How often have you heard something like this in hallway conversations:  “You know, most innovation programs will fail.”  It’s the kind of claim that falls easily off the tongue:  Innovation — as with most organizational paradigm shifts – is one of those things that is just destined to end up on the corporate initiative trash heap.
But this does not have to be true.  Two great historical figures – W. Edwards Deming and John Keats – both understood clearly what was critical to innovative thinking.  They understood the challenge that innovation presents, and the trap that most leaders fall into when attempting innovation, whether in business or in poetry.  That trap is mistaking the empirical for the important.
What could these two giants, separated by more than a century of time and technology, possibly share in common about innovation?  The answer lies in their shared view of how we come to understand complex systems.  Both understood that it is the unseen truths that matter, and that strong leaders will understand – and act on – the intangible with confidence.
Innovation can be understood – should be understood — as the “caused state of being” of systems.  It is not an end state, but a state of constant flux.  It is not a new product, nor any other kind of output.  Innovation is not linear, anymore than it is predictable.  Or certain.  A state of being  – sometimes called organizational culture, sometimes declared in those impenetrable corporate vision statements, and sometimes just sort of “there” – is what causes innovation.
Causing innovative states involves two simultaneous ways of thinking, two seemingly contrary points of view.  On the one hand, organizations require that we do things in ways that are predictable, that allow us to “forecast” the future.  On the other hand, we know that innovation, change and creativity are less predictable, less definable.  The true innovator understands that both worlds are equally critical, and operates in both at the same time.
John Keats, by William Hilton (died 1839).

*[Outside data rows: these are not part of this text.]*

theorem frame_minuteMark (s : State) : Frame [.selector, .junctions, .latched] s (minuteMark s) := by
  obtain ⟨plan, entry, hmatch⟩ := scheduleMatch_eq s
  have hmatched : Frame [.selector] s (scheduleMatch s) := hmatch ▸ frame_setSelector _ _
  exact (hmatched.mono (by simp)).trans (frame_select false _)

theorem minuteMark_acts (s : State) : SelectorActs ((minuteMark s).selector.requested ≠ s.selector.requested) s
    (settle s (minuteMark s)) := by
  obtain ⟨plan, entry, hmatch⟩ := scheduleMatch_eq s
  have halike : AlikeForPlans s (scheduleMatch s) := by
    rw [hmatch]
    exact ⟨(frame_setSelector _ _).mono (by simp), rfl, rfl, rfl⟩
  have hacts := halike.selectorActs false
  have hbefore : (scheduleMatch s).selector.requested = s.selector.requested := by
    rw [hmatch]
    rfl
  rw [show (minuteMark s).selector.requested = _ from select_requested false _, ← hbefore]
  simpa [minuteMark] using hacts

theorem exec_minuteMark (hs : Running s) (hdue : s.time.markDue = true) :
    exec .minuteMark s = .next (settle s (minuteMark (s.setTime { s.time with markDue := false }))) :=
  (run_of_running hs (takeEvent .minuteMark)).trans (congrArg _ (takeEvent_of_due (e := .minuteMark) hdue))

end

/-! ## The clock that SET CLOCK carries (R4) -/

theorem bcd?_eq_some {b v : Nat} : bcd? b = some v ↔ b / 16 ≤ 9 ∧ b % 16 ≤ 9 ∧ b / 16 * 10 + b % 16 = v := by
  simp [bcd?, and_assoc]

theorem bcd?_of_digits {n : Nat} (h : n ≤ 99) : bcd? (BitVec.ofNat 8 (n / 10 * 16 + n % 10)).toNat = some n := by
  rw [BitVec.toNat_ofNat, Nat.mod_eq_of_lt (by omega), bcd?_eq_some]
  omega

theorem clock_eq_some {q : ClockFields} {k : DayClock} (h : q.clock = some k) : ∃ d hour m sec,
    q = ⟨some d, some hour, some m, some sec⟩ ∧ 1 ≤ d ∧ d ≤ 7 ∧ hour ≤ 23 ∧ m ≤ 59 ∧ sec ≤ 59 := by
  unfold ClockFields.clock at h
  split at h
  · next d hour m sec hd hh hm hs =>
    split at h
    · next hrange =>
      simp only [Bool.and_eq_true, decide_eq_true_eq, and_assoc] at hrange
      refine ⟨d, hour, m, sec, ?_, hrange⟩
      rw [← hd, ← hh, ← hm, ← hs]
    · cases h
  · cases h

theorem ownSetClock_of_none {q : ClockFields} (h : q.clock = none) (s : State) : ownSetClock q s = refuse .outOfRange s := by
  simp [ownSetClock, h]

theorem ownSetClock_of_clock {q : ClockFields} {k : DayClock} (h : q.clock = some k) (s : State) :
    ownSetClock q s = done .none [] (catchUp (rederive (s.setTime (s.time.setClock k)))) := by
  simp [ownSetClock, h]

/-- SET CLOCK with every field in range, as its owner carries it out. -/
theorem setClock_of_fields {d h m sec : Nat} (hd1 : 1 ≤ d) (hd7 : d ≤ 7) (hh : h ≤ 23) (hm : m ≤ 59) (hsec : sec ≤ 59)
    (s : State) :
    serve (requestOf 0x01 [BitVec.ofNat 8 d, BitVec.ofNat 8 (h / 10 * 16 + h % 10),
      BitVec.ofNat 8 (m / 10 * 16 + m % 10), BitVec.ofNat 8 (sec / 10 * 16 + sec % 10)]) s =
      done .none [] (catchUp (rederive (s.setTime (s.time.setClock ⟨d, h, m, sec, 0, true⟩)))) := by
  have hday : bcd? (BitVec.ofNat 8 d).toNat = some d := by
    have hdigits := bcd?_of_digits (n := d) (by omega)
    rwa [show d / 10 * 16 + d % 10 = d by omega] at hdigits
  show ownSetClock ⟨bcd? _, bcd? _, bcd? _, bcd? _⟩ s = _
  rw [hday, bcd?_of_digits (by omega), bcd?_of_digits (by omega), bcd?_of_digits (by omega)]
  exact ownSetClock_of_clock (by simp [ClockFields.clock, *]) s

/-! ## P_ref under a clock that is set (R5, R12) -/

section
variable {s : State}

theorem rederive_of_inactive (h : s.activeRecord = none) : rederive s = s := by
  simp [rederive, h]

theorem rederive_of_active {a : ActivePlan} {p : Plan} (h : s.activeRecord = some (a, p)) :
    rederive s = s.setActive { a with pRef := derivePRef p s.time.clock } := by
  simp [rederive, h]

theorem rederive_target (s : State) : (rederive s).target = s.target := by
  cases h : s.activeRecord with
  | none => rw [rederive_of_inactive h]
  | some ap =>
    obtain ⟨hactive, -⟩ := active_of_activeRecord h
    rw [rederive_of_active h]
    simp [State.target, State.activeNumber, State.setActive, hactive]

end

end Sys2Proof.Machine

namespace Sys2Proof.Proofs

open Sys2Proof.Machine Sys2Proof.Safety

/-- Settles O39: the match, then the selector event, both on the state whose mark is taken. -/
theorem minuteMarkRunsScheduleMatch : Obligations.MinuteMarkRunsScheduleMatch := by
  intro s hs hdue
  let s' := s.setTime { s.time with markDue := false }
  have hsame : SameForPlans s' s := ⟨rfl, rfl, rfl, rfl, rfl, rfl, rfl, rfl, rfl⟩
  have htaken : Frame [.time] s s' := frame_setTime s _
  have hmarked : Frame [.selector, .junctions, .latched] s' (minuteMark s') := frame_minuteMark s'
  obtain ⟨a, q, hselector⟩ := minuteMark_selector s'
  refine ⟨_, exec_minuteMark hs hdue, ?_, ?_, ?_⟩
  · exact (htaken.mono (by simp)).trans ((hmarked.mono (by simp)).trans ((frame_settle s _).mono (by simp)))
  · rw [settle_time]
    exact hmarked .time (by simp)
  have hacts : SelectorActs ((minuteMark s').selector.requested ≠ s.selector.requested) s (settle s (minuteMark s')) :=
    (minuteMark_acts s').transfer hsame rfl rfl rfl fun _ h => h
  rw [settle_selector]
  refine ⟨fun i hi hfirst => ?_, fun hnone => ?_, ?_, ?_, ?_, ?_, hacts⟩
  · rw [hselector, scheduleMatch_of_first (s := s') hi hfirst]
    exact ⟨rfl, rfl⟩
  · rw [hselector, scheduleMatch_of_none (s := s') hnone]
    exact ⟨rfl, rfl⟩
  · rw [hselector]
    exact scheduleMatch_arbitrate s'
  all_goals
    obtain ⟨plan, entry, hmatch⟩ := scheduleMatch_eq s'
    rw [hselector, hmatch]
    rfl

/-- Settles O40: the hold is turned off, and the catch-up is made on the state that leaves. -/
theorem resumeCatchesUp : Obligations.ResumeCatchesUp := by
  intro s hs hclock hentries
  let u := setHold false 0 s
  have halike : AlikeForPlans s u := ⟨(frame_setSelector _ _).mono (by simp), rfl, rfl, rfl⟩
  have hsu : Frame [.selector, .junctions, .latched] s (catchUp u) :=
    ((frame_setSelector s _).mono (by simp)).trans (frame_catchUp u)
  obtain ⟨t, hexec, hanswer, hxt, hst, hquiet⟩ :=
    answers_of_owner (c := .resumeSchedule []) hs rfl rfl (u := catchUp u) rfl hsu
  have hselector : t.selector = (catchUp u).selector := hxt .selector (by simp)
  obtain ⟨-, hon, hplan⟩ := catchUp_keeps u
  refine ⟨t, hexec, hanswer, hst.mono (by simp), ?_, ?_, ?_, ?_, ?_⟩
  · rw [hselector, hon]
    rfl
  · rw [hselector, hplan]
    rfl
  · have hinputs : (catchUp u).inputs = s.inputs := hsu .inputs (by simp)
    have hforced : (catchUp u).forced = s.forced := by simp only [State.forced, hinputs]
    rw [hselector, catchUp_requested, arbitrate_eq, hforced, hon]
    rfl
  · refine catchesUp_of_catchUpSchedule (s := u) hentries ?_ ?_
    · rw [hselector]
      exact select_scheduled ..
    · rw [hselector]
      exact select_lastEntry ..
  · rw [hselector]
    exact selectorActs_of_owner (catchUp_selectorActs halike) hsu (.refl [] s) (by simp) id id hxt
      fun hjoined => (hquiet hjoined).1

/-- Settles O27, by the digits carried: in range, the clock and P_ref, then the catch-up under them. -/
theorem setClockActs : Obligations.SetClockActs := by
  refine ⟨fun d h m sec s hs hd1 hd7 hh hm hsec => ?_, fun b0 b1 b2 b3 s hs hbad => ?_⟩
  · let k : DayClock := ⟨d, h, m, sec, 0, true⟩
    let u := rederive (s.setTime (s.time.setClock k))
    have hserve : serve (requestOf 0x01 [BitVec.ofNat 8 d, BitVec.ofNat 8 (h / 10 * 16 + h % 10),
        BitVec.ofNat 8 (m / 10 * 16 + m % 10), BitVec.ofNat 8 (sec / 10 * 16 + sec % 10)]) s =
        done .none [] (catchUp u) := setClock_of_fields hd1 hd7 hh hm hsec s
    have hsu : Frame [.time, .selector] s u := frame_setClock k s
    have hutime : u.time = s.time.setClock k := frame_rederive _ .time (by simp)
    have hux : Frame [.selector, .junctions, .latched] u (catchUp u) := frame_catchUp u
    have hsx : Frame [.time, .selector, .junctions, .latched] s (catchUp u) :=
      (hsu.mono (by simp)).trans (hux.mono (by simp))
    obtain ⟨t, hexec, hanswer, hxt, hst, hquiet⟩ := answers_of_owner (c := .setClock _) hs rfl rfl hserve hsx
    have hselector : t.selector = (catchUp u).selector := hxt .selector (by simp)
    have hinputs : t.inputs = (catchUp u).inputs := hxt .inputs (by simp)
    have htime : t.time = u.time := (hxt .time (by simp)).trans (hux .time (by simp))
    obtain ⟨a, hrederived⟩ := rederive_selector (s.setTime (s.time.setClock k))
    refine ⟨t, u, hexec, hanswer, htime.trans hutime, hst.mono (by simp), ?_, fun hentries => ?_, htime.symm, hsu,
      fun hnone => (congrArg State.selector (rederive_of_inactive (s := s.setTime (s.time.setClock k)) hnone)).trans rfl, fun a p hrecord hc => ?_, ?_⟩
    · rw [hselector, catchUp_requested]
      simp only [State.arbitrate, State.forced, hinputs, hselector]
    · rw [htime]
      have hcaught : CatchesUp u.time.clock u.selector.schedule t := by
        refine catchesUp_of_catchUpSchedule (s := u) ?_ ?_ ?_
        · rw [hrederived]
          exact hentries
        · rw [hselector]
          exact select_scheduled ..
        · rw [hselector]
          exact select_lastEntry ..
      rwa [hrederived] at hcaught
    · have hu : u = (s.setTime (s.time.setClock k)).setActive { a with pRef := derivePRef p k } :=
        rederive_of_active (s := s.setTime _) hrecord
      have hactive : u.selector.active.isSome = true := by
        rw [hu]
        rfl
      obtain ⟨hjunctions, hstays⟩ := catchUp_under_active hactive
      refine ⟨?_, derivePRef p k, derivePRef_eq (by omega) k, by rw [hu]; rfl, hselector ▸ hstays⟩
      rw [show t.junctions = (catchUp u).junctions from hxt .junctions (by simp), hjunctions]
      exact hsu .junctions (by simp)
    · have hacts := selectorActs_of_owner (catchUp_selectorActs (.refl u)) hux hsu (by simp) (fun _ => by rw [hutime]; rfl)
        (by rw [hutime]; exact id) hxt fun hjoined => (hquiet hjoined).1
      rw [hselector]
      rwa [rederive_target, hrederived] at hacts
  · refine refuses_of_owner hs rfl rfl ?_
    show ownSetClock ⟨bcd? b0.toNat, bcd? b1.toNat, bcd? b2.toNat, bcd? b3.toNat⟩ s = _
    refine ownSetClock_of_none (Option.eq_none_iff_forall_ne_some.mpr fun k hk => ?_) s
    obtain ⟨d, h, m, sec, hq, hranges⟩ := clock_eq_some hk
    simp only [ClockFields.mk.injEq, bcd?_eq_some] at hq
    simp only [List.mem_cons, List.not_mem_nil, or_false, exists_eq_or_imp, exists_eq_left] at hbad
    omega
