-- ==== Sys2Proof/Machine/Crc.lean ====
section
/-!
DEFINITION. The CRC of R199 over a string of bits, and the two strings of the station it is taken over: the shared
settings record (R13) and the canonical encoding of the replica (R14).
-/
namespace Sys2Proof.Machine

/-- The lowest `w` bits of a number, most significant bit first. -/
def bitsMsb : Nat → Nat → List Bool
  | 0, _ => []
  | w + 1, n => n.testBit w :: bitsMsb w n

/-- The bytes of a number of `w` bytes, high byte first (chapter 11). -/
def bytesMsb : Nat → Nat → List Byte
  | 0, _ => []
  | w + 1, n => BitVec.ofNat 8 (n / 256 ^ w) :: bytesMsb w n

/-- The bits of a byte string, each byte most significant bit first. -/
def bitsOfBytes (bytes : List Byte) : List Bool := bytes.flatMap fun b => bitsMsb 8 b.toNat

/-- The CRC register after the bits, with the polynomial x^16 + x^12 + x^5 + 1 (R199). -/
def crcFrom : List Bool → Nat → Nat
  | [], r => r
  | b :: bits, r =>
    if r.testBit 15 != b then crcFrom bits ((2 * r % 65536) ^^^ 0x1021) else crcFrom bits (2 * r % 65536)

/-- The CRC of R199: initial register all ones, neither reflected nor inverted. -/
def crcOfBits (bits : List Bool) : Half := BitVec.ofNat 16 (crcFrom bits 65535)

/-- A 3-byte entry (R200): station, outlet, priority, weight, two pad bits. -/
def entryNat (station outlet priority weight pad : Nat) : Nat :=
  (((station * 8 + outlet) * 8 + priority) * 4096 + weight) * 4 + pad

/-- The 24 bits of an entry of the account (R14). -/
def Entry.bits (e : Entry) : List Bool :=
  bitsMsb 24 (entryNat e.station.val e.outlet.val e.priority.val e.weight.val 0)

/-- The 96 bits of a bin block (R200). -/
def binBlockBits (row : Vector Units 8) : List Bool := row.toList.flatMap fun b => bitsMsb 12 b.val

/-- The canonical encoding of the replica (R14), as bits. -/
def canonicalBits (r : Replica) : List Bool :=
  bitsMsb 8 r.shedLevel.val ++ bitsMsb 16 r.members.toNat ++ r.rows.toList.flatMap binBlockBits
    ++ bitsMsb 8 r.wait.length ++ r.wait.flatMap Entry.bits
    ++ bitsMsb 8 r.start.length ++ r.start.flatMap Entry.bits

/-- The state check of a replica (R14). -/
def checkOf (r : Replica) : Half := crcOfBits (canonicalBits r)

/-- The station cap in force: a cap written as 0 stands for C (R11, R12). -/
def effectiveCap (c : SharedSettings) : Units := if c.cap = 0 then c.capacity else c.cap

/-- The code of a wait order (R203). -/
def WaitOrder.code : WaitOrder → Nat
  | .strict => 0
  | .fit => 1

/-- The 14 bytes of the shared settings record (R203). -/
def sharedBytes (c : SharedSettings) : List Byte :=
  bytesMsb 2 c.capacity.val ++ bytesMsb 2 c.headroom.val ++ bytesMsb 1 c.essential.val ++ bytesMsb 2 c.cap.val
    ++ bytesMsb 1 c.slots.val ++ bytesMsb 1 c.order.code ++ bytesMsb 1 c.rate.val ++ bytesMsb 2 c.presence.val
    ++ bytesMsb 2 c.wait.val

/-- The digest of a shared settings record: the CRC over its bytes with the cap in its effective form (R13, R199). -/
def digestOf (c : SharedSettings) : Half := crcOfBits (bitsOfBytes (sharedBytes { c with cap := effectiveCap c }))

end Sys2Proof.Machine
end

See...
John Keats,

John Keats famously had a long-running dispute with his friend Samuel Taylor Coleridge, believing that Coleridge was unable to “be content with a half-knowledge.”  Keats advocated the notion of  “negative capability,” which he defined as  “being capable of uncertainties, mysteries, doubts, without any irritable reaching after fact and reason.”  It was not so much that “fact and reason” were not desirable for Keats as it was the need to recognize that “truth” was often not empirical.  A strong innovation leader similarly knows that there are always two “truths,” an empirical truth and an intuitive or uncertain truth.  Both are critical and one without the other is simply an incomplete picture.

W. Edwards Deming
W. Edwards Deming

More than one hundred years after Keats, Edwards Deming set out to transform business thinking, anticipating much of the current worldview regarding innovation.  But Deming was, for the most part, misunderstood and misapplied.  It  may be more accurate to say that he presented the world with the possibility of transformation and innovation, but that opportunity was missed – because of the absence of “negative capability.”
Deming claimed that his philosophy of continual improvement was in fact revolutionary:  “We are here to make another world,” he declared.  But his “other world” was more complex, more nuanced and less empirical than most adherents understood.  His “other world” had two components.  One was the world of statistics, measurement, rigor and process:  an appealing array of tools that, in isolation, promised control and predictable outcomes.   But there was a second dimension to Deming that was more often than not simply ignored.
This second dimension for Deming was the need for “personal transformation” and the recognition that you cannot substitute leadership with measurement.  The leadership piece of Deming was critical because he understood that it was the system that caused outcomes, not individuals.  And no matter how well you might measure things, you have to lead the system itself.
But “knowing” is almost always more appealing than “not knowing,” so businesses and organizations tended to co-opt the empirical side of Deming – the control side – and simply ignore the less tangible, softer side of Deming.  Consequently, TQM as a “business philosophy” would usually fail, just as innovation deployments fail more often than not today.
Failure – in innovation or in any strategic approach – is not so much because of something that is wrong, but because of something that is incomplete.   We read (or claim to have read!) The Wealth of Nations, but we ignore The Theory of Moral Sentiments.  As a consequence  we develop a dangerously incomplete picture of Adam Smith.  In the same way, we can focus on empiricism – in innovation, we might focus on “output” – and live in a world that seems more predictable and measurable.  But we will be operating in a world that is incomplete and prone to failure.
The lesson in Keats and Deming may be a simple one, at least insofar as innovation is concerned.  First, we should focus on systems – in innovation we refer to ecosystems – and not on individuals and output.  Second, we should understand that the intangible side is equally as important as the tangible.  Combining these two dimensions – a deep understanding of the power of the system and a deep understanding of the power of the intangible – is what will lead us to innovative practices.  It is not one or the other.  It is both.  At the same time.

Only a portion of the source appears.